Sunday, January 17, 2010

When You Move at a Snail's Pace, But the Rest of the World Doesn't

I am sure I have probably said before that ever since being slowed down by MS, I have noticed more just how fast the rest of the world is moving. A perfect example occurred in the parking lot of my grocery recently. I came out of the store, dragging myself to my car, laboriously pushing my full shopping cart. After what seemed like several minutes, I got to the car, opened the trunk and started putting the bags of groceries in. Then a woman came barreling toward the car parked next to me, also pushing a full cart.
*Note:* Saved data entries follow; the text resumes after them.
-- ==== Sys2Proof/Machine/Dispatch.lean ====
section
/-! DEFINITION. The meaning of each operation: one step of it. A framebuffer operation runs to its end in the step; a driver
operation just accepted is checked and started, one whose checks are done executes its next micro-operation. -/

namespace Sys2Proof.Machine

def exec (i : Instr) (s : State) : Host.Outcome State Fault Refusal :=
  match i with
  -- framebuffer unit (spec/40_framebuffer_ops.md)
  | .clearAll => Sys2Proof.Machine.execClearAll s
  | .clearRegion r => Sys2Proof.Machine.execClearRegion r s
  | .blit base len r => Sys2Proof.Machine.execBlit base len r s
  -- protocol sequencer (spec/42_driver_ops.md)
  | .init => Sys2Proof.Machine.execInit s
  | .setAddressWindow xs xe ys ye => Sys2Proof.Machine.execSetAddressWindow xs xe ys ye s
  | .enableMode m => Sys2Proof.Machine.execEnableMode m s
  | .transfer => Sys2Proof.Machine.execTransfer s
  | .refresh => Sys2Proof.Machine.execRefresh s
  | .setBorder white => Sys2Proof.Machine.execSetBorder white s
  | .clearDisplay => Sys2Proof.Machine.execClearDisplay s

end Sys2Proof.Machine
end

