/-- R127, with the two strides of R128. BLIT (`W0 = 3`): every byte of the rectangle that lies in the framebuffer becomes the source byte
at the same place of the source image (row stride `width/8`, the unclipped width), every other byte keeps its value;
InvalidGeometry by the three checks, with nothing changed. -/
def Obligations.BlitCopiesTheClippedSource : Prop :=
  (∀ d : Descriptor, d.w0 = 0x00000003#32 →
    decode d = .op (.blit d.w3.toNat d.w4.toNat ⟨d.a0.toInt, d.a1.toInt, d.a2.toInt, d.a3.toInt⟩)) ∧
  ∀ (s : State) (r : Rect) (base len : Nat),
    (¬ (rectValid r = true ∧ r.height * (r.width / 8) ≤ len ∧ base + len ≤ 2 ^ 32) →
      exec (.blit base len r) s = .next { s with err := some .invalidGeometry, active := false, polls := 0, issued := none }) ∧
    (rectValid r = true → r.height * (r.width / 8) ≤ len → base + len ≤ 2 ^ 32 →
      ∃ t, exec (.blit base len r) s = .next t ∧
        t = { s with fbMem := t.fbMem, err := none, active := false, polls := 0, issued := none } ∧
        (∀ a, insideRect s.cfg r a → readFb t a =
          readSrc s (base + (((a / s.cfg.fbStride : Nat) - r.top) * (r.width / 8)
            + ((a % s.cfg.fbStride : Nat) - r.left / 8)).toNat)) ∧
        (∀ a, ¬ insideRect s.cfg r a → readFb t a = readFb s a))

/-- R129. Every byte a BLIT or a CLEAR_REGION moves: the framebuffer address lies within the buffer, in the rows and byte columns
of the clipped rectangle; the source index lies within the bytes the rectangle needs. -/
def Obligations.BlitAndFillStayInBounds : Prop :=
  ∀ (c : Config) (r : Rect), rectValid r = true →
    (∀ a ∈ regionAddrs c r, insideRect c r a) ∧
    (∀ (base len : Nat), sourceValid base len r = true → 0 < (blitClip c r).ew → 0 < (blitClip c r).eh →
      0 ≤ (blitClip c r).dx ∧ (blitClip c r).dx + (blitClip c r).ew ≤ c.fbW ∧
      0 ≤ (blitClip c r).dy ∧ (blitClip c r).dy + (blitClip c r).eh ≤ c.fbH ∧
      8 * (blitClip c r).sx + (blitClip c r).ew ≤ r.width ∧ (blitClip c r).sy + (blitClip c r).eh ≤ r.height ∧
      ∀ m ∈ blitMoves c base r,
        m.1 < c.fbSize ∧
        (blitClip c r).dy ≤ (m.1 / c.fbStride : Nat) ∧
        ((m.1 / c.fbStride : Nat) : Int) < (blitClip c r).dy + (blitClip c r).eh ∧
        (blitClip c r).dx / 8 ≤ (m.1 % c.fbStride : Nat) ∧
        ((m.1 % c.fbStride : Nat) : Int) ≤ ((blitClip c r).dx + (blitClip c r).ew) / 8 - 1 ∧
        base ≤ m.2 ∧ ((m.2 - base : Nat) : Int) < r.height * (r.width / 8) ∧ r.height * (r.width / 8) ≤ len)

/-- R130. One operation writes each framebuffer address once, so the bytes may be written in any order. -/
def Obligations.EachFramebufferAddressIsWrittenOnce : Prop :=
  ∀ (c : Config) (r : Rect) (base : Nat) (value : Nat → Byte) (m : Memory), rectValid r = true → m.wf →
    ∀ ws, ws = (allAddrs c).map (fun a => (a, 0xFF#8)) ∨ ws = (regionAddrs c r).map (fun a => (a, 0xFF#8)) ∨
        ws = (blitMoves c base r).map (fun p => (p.1, value p.2)) →
      (ws.map Prod.fst).Nodup ∧ ∀ ws' : List (Nat × Byte), ws'.Perm ws → m.writeAll ws' = m.writeAll ws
As I stood at my car, slowly placing the bags into the trunk and moving items around to more evenly distribute the weight of those bags, I noticed the woman tossing her bags into her car as if they weighed nothing. Then she sped past me to put her shopping cart in the cart return, like she was practicing for a new TV show called The Great American Grocery Race. She took off as I finally closed the trunk and headed to the cart return (which I was parked next to - a little strategy I use these days.) I kind of jealously glanced at the now empty parking spot on the other side of my car. These days, it just feels like everyone else is racing past me, leaving me standing in their dust.

Oh, swiftly moving society, how I miss walking among you and being able to keep up!

I recently read a letter by a woman with MS in a magazine. She wrote about how she had found a certain joy in being slowed down by MS, that it had given her time to focus on things she loved to do and a greater appreciation for things.

(Sigh) I guess that's a good way of looking at it. I do agree with that. Still, I can't help but miss the days when I could walk briskly, and get more done in a day.

There are times when moving slowly is a good thing. A quiet walk in the park, a leisurely stroll through an art museum. Taking time to take in one's surroundings and really see the beauty of them.

There isn't much to notice or appreciate about a grocery store parking lot. Except how quickly everyone else is moving. And I've realized that the fact that they are rushing about is probably indicative of having lots to do and being stressed out. And it's also made me realize that I probably was stressed out when I was moving at their speed, too.

So for me the joy of moving slower is that it has afforded me a less stressful lifestyle, which is nice. I still wouldn't mind being able to move a little faster when I have errands to get out of the way. But I have found ways to deal with getting things done. I give myself more time now to do them, and I don't overburden myself with my to-do list.

I know I am always going to be envious of the folks who can move faster than I - to a degree. But I do like knowing that I am not under pressure to get things done, and I like that I don't have to race around and I don't feel compelled to jam more stuff to do into my day. I can see the advantages of a slower pace now, and I do appreciate them.